La présentation se fera en français et aura lieu le Mercredi 8 juillet à 14h00 dans la salle 447 du Bâtiment IMAG-UGA (dans la limite des places autorisées)
Membres du jury :
Deep neural networks (DNNs) and particularly convolutional neural networks (CNNs) trained on large datasets are getting great success across a plethora of paramount applications. It has been providing powerful solutions and revolutionizing medicine, particularly, in the medical image analysis field. However, deep learning field comes up with multiple challenges: (1) training Convolutional Neural Networks (CNNs) is a computationally intensive and time-consuming task (2) introducing parallelism to CNNs in practice as it is a tedious, repetitive and error-prone process and (3) there is currently no broad study of the generalizability and the reproducibility of the CNN parallelism techniques on concrete medical imaging segmentation applications.
Within this context, the present PhD thesis aims to tackle the aforementioned challenges. To achieve this goal, we conceived, implemented and validated an all-in-one scalable and component-based deep learning parallelism platform for medical imaging segmentation. First, we introduce R2D2, an end-to-end scalable deep learning toolkit for medical imaging segmentation. R2D2 proposes a set of new distributed versions of widely-used deep learning architectures (FCN and U-Net) in order to speed up building new distributive deep learning models and reduce the gap between researchers and talent-intensive deep learning. Next, this thesis also introduces Auto-CNNp, a component-based software framework to automate CNN parallelism throughout encapsulating and hiding typical CNNs parallelization routine tasks within a backbone structure while being extensible for user-specific customization. The evaluation results of our proposed automated component-based approach are promising. It shows that a significant speedup in the CNN parallelization task has been achieved to the detriment of a negligible framework execution time, compared to the manual parallelization strategy.

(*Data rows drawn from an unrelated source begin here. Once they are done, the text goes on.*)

-- ==== Sys2Proof/Machine/Parts.lean ====
section
/-! DEFINITION. The parts of the state that a redundant pair mirrors (Table 15.3): modes and stages, and the hidden state of
groups, outlets, cables, safety functions, links, dialogues, Sentences, the tree and the safe channel. -/
namespace Sys2Proof.Machine

/-- The operating modes of Table 2.1. -/
inductive Mode where
  | dormant | waking | selftest | configure | ready | deliver | mirror | handover | degraded | safeHold | vault | sealedService
deriving DecidableEq, Repr

/-- The outlet states of Table 8.5. -/
inductive OState where
  | idle | link | session | check | precharge | energy | stopping | weldcheck | release | fault
deriving DecidableEq, Repr

/-- The routing stages of Table 7.4. -/
inductive Stage where
  | unrouted | matching | closing | routed | leaving | unloading | opening | held | fault
deriving DecidableEq, Repr

/-- The reaction of R187 on an outlet. -/
inductive Reaction where
  | none | hold | ramp
deriving DecidableEq, Repr

/-- Coils of an outlet still to be de-energised (Table 14.1). -/
inductive CoilDue where
  | none | afterCut | afterRamp
deriving DecidableEq, Repr

/-- Hidden state of one group (R140 to R148, R152, R160, R161). -/
structure GroupState where
  /-- outlet whose matrix contactor the group uses, 0xFF for none -/
  phys : Nat := 0xFF
  /-- weight W_g of R141 -/
  weight : Nat := 0
  /-- the weight is renewed at the next period start (R141) -/
  weightDue : Bool := false
  /-- a yield found the group in CLOSING (R147) -/
  leaveAfterClose : Bool := false
  /-- the group goes to FAULT at the end of its travel or unloading (R152, R161) -/
  faultAfter : Bool := false
  /-- the safety logic has de-energised the group's matrix coil (R160) -/
  coilCut : Bool := false
  /-- the episode of R153 has been logged -/
  maxOnAll : Bool := false
  /-- offset in force, 78.125 ps units, and the phases whose lengthened period is due (R140) -/
  offset : Nat := 0
  shiftDue : Nat := 0
  /-- the fall below MIN_PHASES has been logged; the group's share has moved to the other groups (R142) -/
  belowMin : Bool := false
  shareOut : Bool := false
  /-- matrix coil to be de-energised after zero current (Table 14.3, ZERO_TIMEOUT) -/
  coilOffDue : Bool := false
  /-- level of GFLT_N, true while low (R151, R152) -/
  gflt : Bool := false
  /-- a group fault met while no stage may change is taken at the end of VAULT or HANDOVER (R162) -/
  gfltDue : Bool := false
deriving DecidableEq, Repr

/-- Hidden state of one outlet (chapters 07, 08 and 14). -/
structure OutletState where
  /-- reference, µA, from which a deferred reset ramps the outlet to zero; 0 for none (R35) -/
  resetRamp : Nat := 0
  /-- step of the OUT_CHECK contactor sequence, 1 to 5, 0 when none; 6 while the stop opens the mains (R180, R183) -/
  seq : Nat := 0
  /-- VRAMP in µV (R177) -/
  vrampUv : Int := 0
  /-- the clamp IHI in µA (R175) -/
  ihiUa : Nat := 0
  /-- magnitude of the reference, µA -/
  refUa : Nat := 0
  /-- a direction change ramps IHI to 0 (R176) -/
  dirRamp : Bool := false
  /-- the reaction of R187 -/
  reaction : Reaction := .none
  /-- consecutive disagreeing blocks of voltage and current (R185) -/
  fbRunV : Nat := 0
  fbRunI : Nat := 0
  /-- consecutive disagreeing sense blocks and the episode flag (R154) -/
  senseRun : Nat := 0
  senseEpisode : Bool := false
  /-- periods skipped during truncation (R150) -/
  truncSkipped : Nat := 0
  /-- consecutive dropped samples of the fast slots (R173) -/
  missRun : Nat := 0
  /-- an outlet-scope gate cut is in force (R331) -/
  gateCut : Bool := false
  /-- coils still to be de-energised (Table 14.1) -/
  coilDue : CoilDue := .none
  /-- latched sources of Table 14.3 by bit: 0 disconnected or LEVEL_FAULT, 1 MAIN_TIMEOUT, 2 feedback or loop, 3
  ZERO_TIMEOUT, 4 OV comparator, 5 contactor dropout, 6 degraded time expired -/
  src : Nat := 0
  /-- the insulation monitor shows fault, or its PWM is lost (R344) -/
  imdFault : Bool := false
  imdPwmLost : Bool := false
  /-- the discharge channel is energised (R339) -/
  disch : Bool := false
  /-- tick at which the present state was entered -/
  since : Nat := 0
  /-- degraded conditions by bit: 0 COOL, 1 IMD PWM, 2 + c GSC connection c (R350); the timer's ticks before the present
  condition, and the tick at which that began (R351) -/
  degCond : Nat := 0
  degTicks : Nat := 0
  degSince : Nat := 0
  /-- functions cleared since the outlet entered OUT_FAULT, by bit k − 1 for SFk and 11 + b for source b (R348) -/
  clearedFn : Nat := 0
  /-- the outlet enters OUT_ENERGY at the full stop of its Sentence (R255) -/
  energyDue : Bool := false
  /-- |IC| of the last sample taken without a flag of R184 or R185, mA (R201) -/
  lastIc : Nat := 0
  /-- a loss of the control feedback goes on: bit 0 VC, bit 1 IC (R184, log entry 102) -/
  fbLive : Nat := 0
deriving DecidableEq, Repr

/-- The thermal observer of one outlet (R201 to R208). Binary32 throughout; index 0 positive, 1 negative conductor. -/
structure CoolState where
  running : Bool := false
  tp0 : F32 := 0
  tc0 : F32 := 0
  tw0 : F32 := 0
  tp1 : F32 := 0
  tc1 : F32 := 0
  tw1 : F32 := 0
  /-- prediction rows of tp and tc over [tp, tc, tw, i2, t_in], conductor 0 then 1 (R202) -/
  op : List F32 := []
  /-- the checks of R208 as they stand after the last update: pin +, pin −, order, pressure, flow -/
  pinBad0 : Bool := false
  pinBad1 : Bool := false
  orderBad : Bool := false
  pressBad : Bool := false
  flowBad : Bool := false
  /-- what stands for the inlet temperature in the prediction since the last recomputation: 0 its sensor, 1 the larger of T_IN_FB and
  the outlet temperature, 2 T_IN_FB (Table 9.2, R212) -/
  tinSrc : Nat := 0
  /-- cooling command of the outlet's fan slot (R206) -/
  cmd : F32 := 0
deriving DecidableEq, Repr

/-- Hidden state of the safety logic with node scope (chapter 14). -/
structure SafeState where
  /-- node-scope gate cut in force (Table 14.1) -/
  nodeCut : Bool := false
  /-- every coil is still to be de-energised -/
  nodeCoilDue : Bool := false
  /-- the safe-off wire is driven (R332) -/
  safeOff : Bool := false
  /-- an internal failure has occurred since reset (R347, R349) -/
  internalFailure : Bool := false
  /-- the restart procedure's diagnostic interval runs (R349) -/
  restarting : Bool := false
  /-- coils whose contactor has read closed since it was energised, 60 bits (R342) -/
  travelled : Nat := 0
  /-- contactors that have been welded since they last opened -/
  weldedSince : Nat := 0
  /-- live demand level of each input, and live relation or pulse faults (R335, R336) -/
  sinDemand : Nat := 0
  sinFaultNow : Nat := 0
  /-- tick at which an input's fault was last present -/
  sinFaultTick : FMap Nat := []
deriving DecidableEq, Repr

The previously introduced couple of software solutions (R2D2 and Auto-CNNp) at our disposal led us to conduct a thorough and practical analysis of the generalizability of the CNN parallelism techniques to the imagining segmentation applications. Concurrently, we perform an in-depth literacy review aiming to identify the sources of variability and study reproducibility issues of deep learning training process for particular CNNs training configurations applied for medical imaging segmentation. We also draw a set of good practices recommendations aiming to alleviate the aforementioned reproducibility issues for medical imaging segmentation DNNs training process.
Finally, we make a number of observations based on a broad analysis of the results of the already conducted CNN parallelism experimental study which led us to propose a guideline and recommendations for scaling up CNNs for segmentation applications. We succeeded to eliminate the accuracy loss with scale for the U-Net CNN architecture and alleviate the accuracy degradation for the FCN CNN architecture.